Ubisoftが主人公の役を2人のキャラクターに担わせ、それぞれのアイデンティティ、スキルセット、オリジンストーリー(その人物の過去を明らかにするストーリー)、出身階級を異なるものにするという決定をしたのは、制作の早い段階でした(「楽しかった」とBelanger氏は笑みを浮かべます)。Ubisoftチームのメンバーは、奈緒江と弥助のどちらを選ぶかはプレイヤーの好み次第(技で攻めるか、力で押すか)であるとしています。キャラクターはいつでも切り替えることができ、ご推察の通り、両名はストーリーが進むにつれて成長し強くなっていきます。奈緒江の大きな強みは、影に身を隠す能力にあります。大きな建物の陰だけでなく、隠れる場所を確保できるシーンならどこでも影を活用できます。「一度も発見されないまま周囲の敵を一掃できれば達人クラスですね」とBedard氏は言います。
(隠れ家は)平和です。たとえば、木を切り倒す、集めたものを見る、建物をアップグレードする、猫と触れ合うといったことができます。

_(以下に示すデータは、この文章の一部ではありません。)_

theorem discardInstruction (s : State) : Delivers g s (Machine.discardInstruction g s) := by
  have hbuilding : Delivers g s (match (s.group g).building with
      | some p => (Machine.setBuilding g none (Machine.releaseBuffers g p.chain.length s)).countGroup g .assemblyDiscard
      | none => s) := by
    split
    · exact ((releaseBuffers ..).trans (setBuilding ..)).trans (countGroup ..)
    · exact refl s
  unfold Machine.discardInstruction
  dsimp only
  split
  · exact ((hbuilding.trans (releaseBuffers ..)).trans ((modGroup _ _).trans (countGroup ..))).trans (setAwaiting ..)
  · exact hbuilding.trans (setAwaiting ..)

theorem enterResync {s : State} (h : s.memberCount g = 0) : Delivers g s (Machine.enterResync g s) := by
  have hclear : Delivers g s (clearSequences g (Machine.discardInstruction g (Machine.discardStore g .resyncDiscard s))) :=
    ((discardStore ..).trans (discardInstruction _)).trans (modGroup _ _)
  unfold Machine.enterResync
  rw [clearStrikes_of_no_member]
  · exact hclear.trans (setCtx ..)
  · unfold State.memberCount State.isMember
    simp only [hclear.lane]
    exact h

/-- A departure is of the delivery side. -/
theorem departed (s : State) : Delivers g s (Machine.departed g s) := by
  unfold Machine.departed
  split
  · exact refl s
  · split
    · next h => exact enterResync h
    · split
      · exact (setCtx _ s).trans (resolve _)
      · exact resolve s

end Delivers

/-- A departure changes no lane. -/
theorem departed_lane (g : GroupIx) (s : State) (l : LaneIx) : (departed g s).lane l = s.lane l :=
  (Delivers.departed s).lane l

end Sys2Proof.Machine
end

section
/-! The carrier-detect input and the judgment of intervals (R15, R22 to R26). -/

namespace Sys2Proof.Machine

/- The kernel checks the theorems one after another. -/
set_option Elab.async false

/-! ### One lane after an update of it -/

theorem State.lane_modLane_same (s : State) (l : LaneIx) (f : LaneState → LaneState) :
    (s.modLane l f).lane l = f (s.lane l) := by rw [State.lane_modLane, if_pos rfl]

theorem State.lane_countLane_same (s : State) (l : LaneIx) (c : LaneCtr) (n : Nat) :
    (s.countLane l c n).lane l = { s.lane l with ctr := raiseCounter (s.lane l).ctr c.ix n } := by
  rw [State.lane_countLane, if_pos rfl]

/-- A counter raised under a condition. -/
theorem countLane_ite (s : State) (l : LaneIx) (c : LaneCtr) (b : Bool) :
    (if b then s.countLane l c else s) = s.countLane l c (if b then 1 else 0) := by
  cases b with
  | true => rfl
  | false => exact (State.modLane_self (by simp)).symm

/-! ### Receive states change one lane (R27, R133) -/

theorem clearReport_lane (s : State) (l : LaneIx) : (clearReport s).lane l = s.lane l := by
  unfold clearReport
  split <;> rfl

theorem suspend_lane (l : LaneIx) (g : GroupIx) (c : SetCause) (s : State) (m : LaneIx) :
    (suspend l g c s).lane m = if m = l then { s.lane l with assoc := .suspended g } else s.lane m := by
  unfold suspend
  rw [departed_lane, post_lane, State.lane_modLane]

Jonathan Dumont氏(Ubisoftクリエイティブディレクター)
隠れ家もあります。田園風景が広がる農村であり、奈緒江と弥助の本拠地です。過酷な戦いから離れ、心を落ち着けて一時の休息を得られる地です。「いつでもプレイヤーを歓迎してくれる場所」とDumont氏は言います。ゲームの進行に役立てるためはもちろんですが、外観そのものを楽しめるようなカスタマイズも可能です。激しい肉弾戦やステルス攻撃を繰り広げる殺伐とした戦闘シーンとは対照的に、隠れ家では消耗アイテム、アートワーク、見つけたものを保管でき、猫、犬、鹿などの動物と触れ合えるほか、さまざまな癒しの要素も盛り込まれています。Dumont氏は「もちろん、ゲームの進行に合わせて変化しますが」としたうえで、こう続けます。「平和が脅かされることはありません。たとえば、木を切り倒す、集めたものを見る、建物をアップグレードする、猫と触れ合うといったことができます」
「子猫はP1の機能でした」とアソシエイトゲームディレクターのDany St-Laurent氏は笑います。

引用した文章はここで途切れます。